_Problem to solve_
Report each line of the material below where the word "boot" can be found.

_Excerpted data_
════════════════
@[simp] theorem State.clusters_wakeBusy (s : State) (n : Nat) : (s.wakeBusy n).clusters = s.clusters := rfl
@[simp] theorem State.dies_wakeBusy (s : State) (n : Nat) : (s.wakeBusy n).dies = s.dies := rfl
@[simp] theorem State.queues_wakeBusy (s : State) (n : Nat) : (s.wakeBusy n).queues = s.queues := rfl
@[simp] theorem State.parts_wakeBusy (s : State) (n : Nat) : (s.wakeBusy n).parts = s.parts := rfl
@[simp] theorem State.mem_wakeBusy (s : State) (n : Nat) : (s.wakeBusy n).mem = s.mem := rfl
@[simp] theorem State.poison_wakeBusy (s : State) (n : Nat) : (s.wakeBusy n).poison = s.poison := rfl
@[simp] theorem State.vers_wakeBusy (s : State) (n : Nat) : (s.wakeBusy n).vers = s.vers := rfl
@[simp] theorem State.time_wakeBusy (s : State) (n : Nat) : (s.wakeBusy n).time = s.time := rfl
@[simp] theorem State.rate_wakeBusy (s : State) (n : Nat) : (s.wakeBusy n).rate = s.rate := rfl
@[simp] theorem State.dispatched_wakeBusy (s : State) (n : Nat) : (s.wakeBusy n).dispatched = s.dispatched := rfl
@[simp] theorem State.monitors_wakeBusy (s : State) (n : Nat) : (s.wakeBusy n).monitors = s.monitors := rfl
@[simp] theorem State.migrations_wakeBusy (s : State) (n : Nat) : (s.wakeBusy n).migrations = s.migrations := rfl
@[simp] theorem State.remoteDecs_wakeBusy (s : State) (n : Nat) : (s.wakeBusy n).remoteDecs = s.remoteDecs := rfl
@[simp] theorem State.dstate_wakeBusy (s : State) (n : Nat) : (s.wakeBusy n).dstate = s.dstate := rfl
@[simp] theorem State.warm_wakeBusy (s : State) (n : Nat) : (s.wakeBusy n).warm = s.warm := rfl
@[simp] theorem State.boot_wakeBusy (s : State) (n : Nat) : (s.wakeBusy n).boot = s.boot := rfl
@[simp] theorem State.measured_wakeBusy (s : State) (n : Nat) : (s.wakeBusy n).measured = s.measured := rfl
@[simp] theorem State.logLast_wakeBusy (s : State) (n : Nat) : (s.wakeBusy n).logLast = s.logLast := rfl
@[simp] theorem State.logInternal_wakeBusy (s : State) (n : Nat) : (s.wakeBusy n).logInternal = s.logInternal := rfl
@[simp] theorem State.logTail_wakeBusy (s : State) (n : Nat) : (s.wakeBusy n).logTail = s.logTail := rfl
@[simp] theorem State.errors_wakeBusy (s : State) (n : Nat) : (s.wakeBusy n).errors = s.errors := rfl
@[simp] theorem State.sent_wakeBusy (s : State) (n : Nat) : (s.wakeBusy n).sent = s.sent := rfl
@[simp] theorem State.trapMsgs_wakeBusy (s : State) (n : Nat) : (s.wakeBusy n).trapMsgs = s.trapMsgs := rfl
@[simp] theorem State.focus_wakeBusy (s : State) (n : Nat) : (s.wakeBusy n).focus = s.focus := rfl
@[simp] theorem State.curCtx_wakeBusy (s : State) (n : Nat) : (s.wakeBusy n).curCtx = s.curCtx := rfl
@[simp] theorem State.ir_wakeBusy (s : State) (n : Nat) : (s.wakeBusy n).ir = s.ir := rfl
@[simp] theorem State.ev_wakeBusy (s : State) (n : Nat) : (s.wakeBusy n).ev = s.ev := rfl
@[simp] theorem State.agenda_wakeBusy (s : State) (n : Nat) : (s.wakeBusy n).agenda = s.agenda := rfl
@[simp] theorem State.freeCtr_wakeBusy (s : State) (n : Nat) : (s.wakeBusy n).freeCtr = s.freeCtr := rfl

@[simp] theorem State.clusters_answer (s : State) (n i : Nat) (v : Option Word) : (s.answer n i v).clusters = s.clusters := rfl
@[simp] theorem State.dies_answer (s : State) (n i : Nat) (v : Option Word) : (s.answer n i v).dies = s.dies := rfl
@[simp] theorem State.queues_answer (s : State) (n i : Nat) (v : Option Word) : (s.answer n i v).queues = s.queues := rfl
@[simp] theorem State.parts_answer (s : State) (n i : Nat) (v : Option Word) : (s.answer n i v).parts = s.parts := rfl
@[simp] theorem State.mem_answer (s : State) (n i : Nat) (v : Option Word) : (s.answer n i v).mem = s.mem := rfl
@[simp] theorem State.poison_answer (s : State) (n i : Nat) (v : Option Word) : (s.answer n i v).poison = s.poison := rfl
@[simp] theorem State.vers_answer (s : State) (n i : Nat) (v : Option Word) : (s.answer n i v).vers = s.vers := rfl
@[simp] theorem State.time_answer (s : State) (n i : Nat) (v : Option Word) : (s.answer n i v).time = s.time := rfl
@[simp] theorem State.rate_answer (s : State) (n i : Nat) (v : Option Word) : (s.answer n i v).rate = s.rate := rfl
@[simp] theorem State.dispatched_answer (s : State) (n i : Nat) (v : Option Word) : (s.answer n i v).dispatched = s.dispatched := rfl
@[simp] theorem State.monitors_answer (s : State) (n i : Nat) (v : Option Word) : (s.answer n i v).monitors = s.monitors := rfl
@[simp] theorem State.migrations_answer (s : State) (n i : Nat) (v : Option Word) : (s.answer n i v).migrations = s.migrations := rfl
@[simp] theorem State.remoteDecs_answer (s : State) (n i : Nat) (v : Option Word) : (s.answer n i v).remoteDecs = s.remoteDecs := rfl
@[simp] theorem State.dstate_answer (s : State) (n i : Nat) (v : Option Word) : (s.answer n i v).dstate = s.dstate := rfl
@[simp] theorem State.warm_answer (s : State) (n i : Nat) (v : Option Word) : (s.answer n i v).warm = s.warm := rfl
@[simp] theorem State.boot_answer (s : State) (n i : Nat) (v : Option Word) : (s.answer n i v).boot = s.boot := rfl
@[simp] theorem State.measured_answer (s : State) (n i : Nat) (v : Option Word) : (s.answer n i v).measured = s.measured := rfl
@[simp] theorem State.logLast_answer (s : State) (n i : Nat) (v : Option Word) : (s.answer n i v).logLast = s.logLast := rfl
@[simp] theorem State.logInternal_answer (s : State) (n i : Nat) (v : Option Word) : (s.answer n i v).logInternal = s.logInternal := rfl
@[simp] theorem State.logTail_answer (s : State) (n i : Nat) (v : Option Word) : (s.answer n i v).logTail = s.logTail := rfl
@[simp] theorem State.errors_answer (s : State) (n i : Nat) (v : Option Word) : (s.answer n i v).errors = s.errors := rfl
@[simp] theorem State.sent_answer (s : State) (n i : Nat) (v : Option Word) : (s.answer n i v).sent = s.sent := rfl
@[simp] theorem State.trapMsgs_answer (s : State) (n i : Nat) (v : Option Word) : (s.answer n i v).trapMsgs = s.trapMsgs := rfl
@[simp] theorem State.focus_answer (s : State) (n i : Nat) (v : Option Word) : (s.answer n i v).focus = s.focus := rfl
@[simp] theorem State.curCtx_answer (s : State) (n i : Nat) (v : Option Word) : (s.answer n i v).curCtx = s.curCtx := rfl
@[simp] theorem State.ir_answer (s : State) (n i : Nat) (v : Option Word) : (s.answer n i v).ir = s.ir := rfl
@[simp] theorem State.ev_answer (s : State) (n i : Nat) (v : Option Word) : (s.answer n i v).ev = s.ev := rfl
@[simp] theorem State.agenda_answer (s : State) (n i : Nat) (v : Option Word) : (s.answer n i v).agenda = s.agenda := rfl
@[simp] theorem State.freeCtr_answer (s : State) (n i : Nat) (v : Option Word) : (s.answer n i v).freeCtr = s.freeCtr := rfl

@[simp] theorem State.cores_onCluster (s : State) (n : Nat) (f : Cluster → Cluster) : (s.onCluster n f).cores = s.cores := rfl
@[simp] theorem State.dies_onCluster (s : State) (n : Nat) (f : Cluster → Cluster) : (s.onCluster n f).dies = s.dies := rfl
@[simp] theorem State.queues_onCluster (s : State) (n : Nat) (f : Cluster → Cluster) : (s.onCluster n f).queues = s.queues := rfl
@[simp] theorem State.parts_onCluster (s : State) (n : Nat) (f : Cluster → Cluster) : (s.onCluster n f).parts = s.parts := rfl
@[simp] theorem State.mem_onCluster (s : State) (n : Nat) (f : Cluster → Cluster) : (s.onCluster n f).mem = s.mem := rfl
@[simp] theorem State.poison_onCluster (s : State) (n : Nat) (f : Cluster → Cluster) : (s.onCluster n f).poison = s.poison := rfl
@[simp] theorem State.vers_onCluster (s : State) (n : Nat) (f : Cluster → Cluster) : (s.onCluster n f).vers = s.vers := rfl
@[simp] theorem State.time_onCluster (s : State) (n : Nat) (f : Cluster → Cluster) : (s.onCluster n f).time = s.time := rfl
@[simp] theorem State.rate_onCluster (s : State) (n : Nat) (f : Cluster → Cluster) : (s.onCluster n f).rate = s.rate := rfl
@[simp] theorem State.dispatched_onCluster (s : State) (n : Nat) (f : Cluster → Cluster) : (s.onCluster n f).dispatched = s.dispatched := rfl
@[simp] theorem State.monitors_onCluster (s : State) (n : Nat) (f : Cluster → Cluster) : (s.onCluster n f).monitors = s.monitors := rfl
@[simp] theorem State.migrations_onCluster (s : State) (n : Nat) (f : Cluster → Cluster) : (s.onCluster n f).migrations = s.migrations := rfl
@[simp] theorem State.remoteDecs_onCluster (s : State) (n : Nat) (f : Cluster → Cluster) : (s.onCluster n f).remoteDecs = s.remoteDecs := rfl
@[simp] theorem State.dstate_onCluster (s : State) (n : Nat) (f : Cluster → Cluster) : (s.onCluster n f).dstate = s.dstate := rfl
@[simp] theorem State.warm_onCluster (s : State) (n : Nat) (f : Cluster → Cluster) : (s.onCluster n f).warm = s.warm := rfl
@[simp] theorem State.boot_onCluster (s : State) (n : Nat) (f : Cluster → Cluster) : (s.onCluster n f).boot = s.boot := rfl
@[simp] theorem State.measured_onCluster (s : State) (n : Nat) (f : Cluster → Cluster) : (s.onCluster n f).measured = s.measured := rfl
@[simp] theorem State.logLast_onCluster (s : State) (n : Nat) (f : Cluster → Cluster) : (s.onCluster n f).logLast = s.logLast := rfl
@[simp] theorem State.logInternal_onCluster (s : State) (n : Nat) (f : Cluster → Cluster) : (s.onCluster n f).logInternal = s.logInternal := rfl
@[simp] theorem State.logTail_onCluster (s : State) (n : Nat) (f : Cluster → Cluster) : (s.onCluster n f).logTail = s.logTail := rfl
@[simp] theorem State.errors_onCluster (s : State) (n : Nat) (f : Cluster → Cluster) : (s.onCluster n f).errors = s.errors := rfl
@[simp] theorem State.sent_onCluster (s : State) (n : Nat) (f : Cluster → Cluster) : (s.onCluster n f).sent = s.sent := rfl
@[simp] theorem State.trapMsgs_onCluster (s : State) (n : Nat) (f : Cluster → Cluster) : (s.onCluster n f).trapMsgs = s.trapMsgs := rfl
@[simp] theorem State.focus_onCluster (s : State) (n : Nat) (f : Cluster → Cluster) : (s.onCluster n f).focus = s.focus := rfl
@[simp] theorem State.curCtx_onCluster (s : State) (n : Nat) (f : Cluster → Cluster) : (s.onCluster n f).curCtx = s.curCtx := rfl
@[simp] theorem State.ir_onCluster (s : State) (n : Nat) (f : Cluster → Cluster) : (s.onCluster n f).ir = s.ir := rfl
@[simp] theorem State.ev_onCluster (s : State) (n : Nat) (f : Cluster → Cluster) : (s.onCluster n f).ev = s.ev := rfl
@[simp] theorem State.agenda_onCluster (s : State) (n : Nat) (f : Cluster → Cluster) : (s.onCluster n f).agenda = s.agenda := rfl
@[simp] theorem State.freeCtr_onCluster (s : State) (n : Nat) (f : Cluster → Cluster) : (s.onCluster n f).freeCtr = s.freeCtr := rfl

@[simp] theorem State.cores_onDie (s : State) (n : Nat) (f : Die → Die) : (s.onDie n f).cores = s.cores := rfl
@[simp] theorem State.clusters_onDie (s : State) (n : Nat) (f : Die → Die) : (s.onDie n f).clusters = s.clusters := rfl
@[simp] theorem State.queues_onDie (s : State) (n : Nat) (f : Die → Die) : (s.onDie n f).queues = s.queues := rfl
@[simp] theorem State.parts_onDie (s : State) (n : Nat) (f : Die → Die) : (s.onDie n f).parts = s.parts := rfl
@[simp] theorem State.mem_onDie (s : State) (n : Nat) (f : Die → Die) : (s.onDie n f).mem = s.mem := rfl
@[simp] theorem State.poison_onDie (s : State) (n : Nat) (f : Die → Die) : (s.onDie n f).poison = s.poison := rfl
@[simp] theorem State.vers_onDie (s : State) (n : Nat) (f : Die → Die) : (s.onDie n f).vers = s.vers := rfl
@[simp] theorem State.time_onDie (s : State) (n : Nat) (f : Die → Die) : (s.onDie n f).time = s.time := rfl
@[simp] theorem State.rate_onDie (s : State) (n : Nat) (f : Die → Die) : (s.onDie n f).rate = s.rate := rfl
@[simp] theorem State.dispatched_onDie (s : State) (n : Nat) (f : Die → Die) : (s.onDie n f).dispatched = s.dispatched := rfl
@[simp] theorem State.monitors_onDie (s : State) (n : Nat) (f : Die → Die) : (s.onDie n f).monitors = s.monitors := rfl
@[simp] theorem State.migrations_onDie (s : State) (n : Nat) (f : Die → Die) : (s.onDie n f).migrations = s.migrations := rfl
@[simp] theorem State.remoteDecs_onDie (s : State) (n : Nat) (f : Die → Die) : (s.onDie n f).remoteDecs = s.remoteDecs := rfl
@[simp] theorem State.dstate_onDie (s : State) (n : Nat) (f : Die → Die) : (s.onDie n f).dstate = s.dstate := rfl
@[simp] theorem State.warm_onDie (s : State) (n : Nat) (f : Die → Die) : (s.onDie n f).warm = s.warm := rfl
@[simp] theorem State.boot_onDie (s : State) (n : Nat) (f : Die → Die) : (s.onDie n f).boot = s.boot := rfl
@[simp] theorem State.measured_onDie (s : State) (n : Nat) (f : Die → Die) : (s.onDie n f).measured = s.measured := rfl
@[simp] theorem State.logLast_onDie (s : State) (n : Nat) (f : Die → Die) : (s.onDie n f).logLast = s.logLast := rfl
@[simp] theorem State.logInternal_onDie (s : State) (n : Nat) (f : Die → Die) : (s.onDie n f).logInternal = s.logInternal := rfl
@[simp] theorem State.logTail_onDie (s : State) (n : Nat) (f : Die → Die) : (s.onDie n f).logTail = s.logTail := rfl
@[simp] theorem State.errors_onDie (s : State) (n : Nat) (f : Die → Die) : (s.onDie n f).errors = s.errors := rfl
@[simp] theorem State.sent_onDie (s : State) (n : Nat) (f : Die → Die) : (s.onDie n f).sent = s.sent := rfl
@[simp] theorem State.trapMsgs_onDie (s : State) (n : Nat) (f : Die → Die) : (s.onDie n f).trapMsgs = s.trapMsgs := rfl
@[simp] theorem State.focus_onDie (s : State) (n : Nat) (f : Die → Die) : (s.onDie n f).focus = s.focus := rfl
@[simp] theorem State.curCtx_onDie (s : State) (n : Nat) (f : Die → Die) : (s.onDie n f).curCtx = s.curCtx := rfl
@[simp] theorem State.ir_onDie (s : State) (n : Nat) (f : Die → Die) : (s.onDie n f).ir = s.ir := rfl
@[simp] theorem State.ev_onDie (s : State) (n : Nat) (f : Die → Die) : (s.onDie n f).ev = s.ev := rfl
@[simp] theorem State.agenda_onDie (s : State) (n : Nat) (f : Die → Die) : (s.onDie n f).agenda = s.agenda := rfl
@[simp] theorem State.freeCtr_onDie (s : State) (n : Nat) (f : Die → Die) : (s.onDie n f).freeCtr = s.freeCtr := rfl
════════════════
_Your solution_
@[simp] theorem State.boot_wakeBusy (s : State) (n : Nat) : (s.wakeBusy n).boot = s.boot := rfl
@[simp] theorem State.boot_answer (s : State) (n i : Nat) (v : Option Word) : (s.answer n i v).boot = s.boot := rfl
@[simp] theorem State.boot_onCluster (s : State) (n : Nat) (f : Cluster → Cluster) : (s.onCluster n f).boot = s.boot := rfl
@[simp] theorem State.boot_onDie (s : State) (n : Nat) (f : Die → Die) : (s.onDie n f).boot = s.boot := rfl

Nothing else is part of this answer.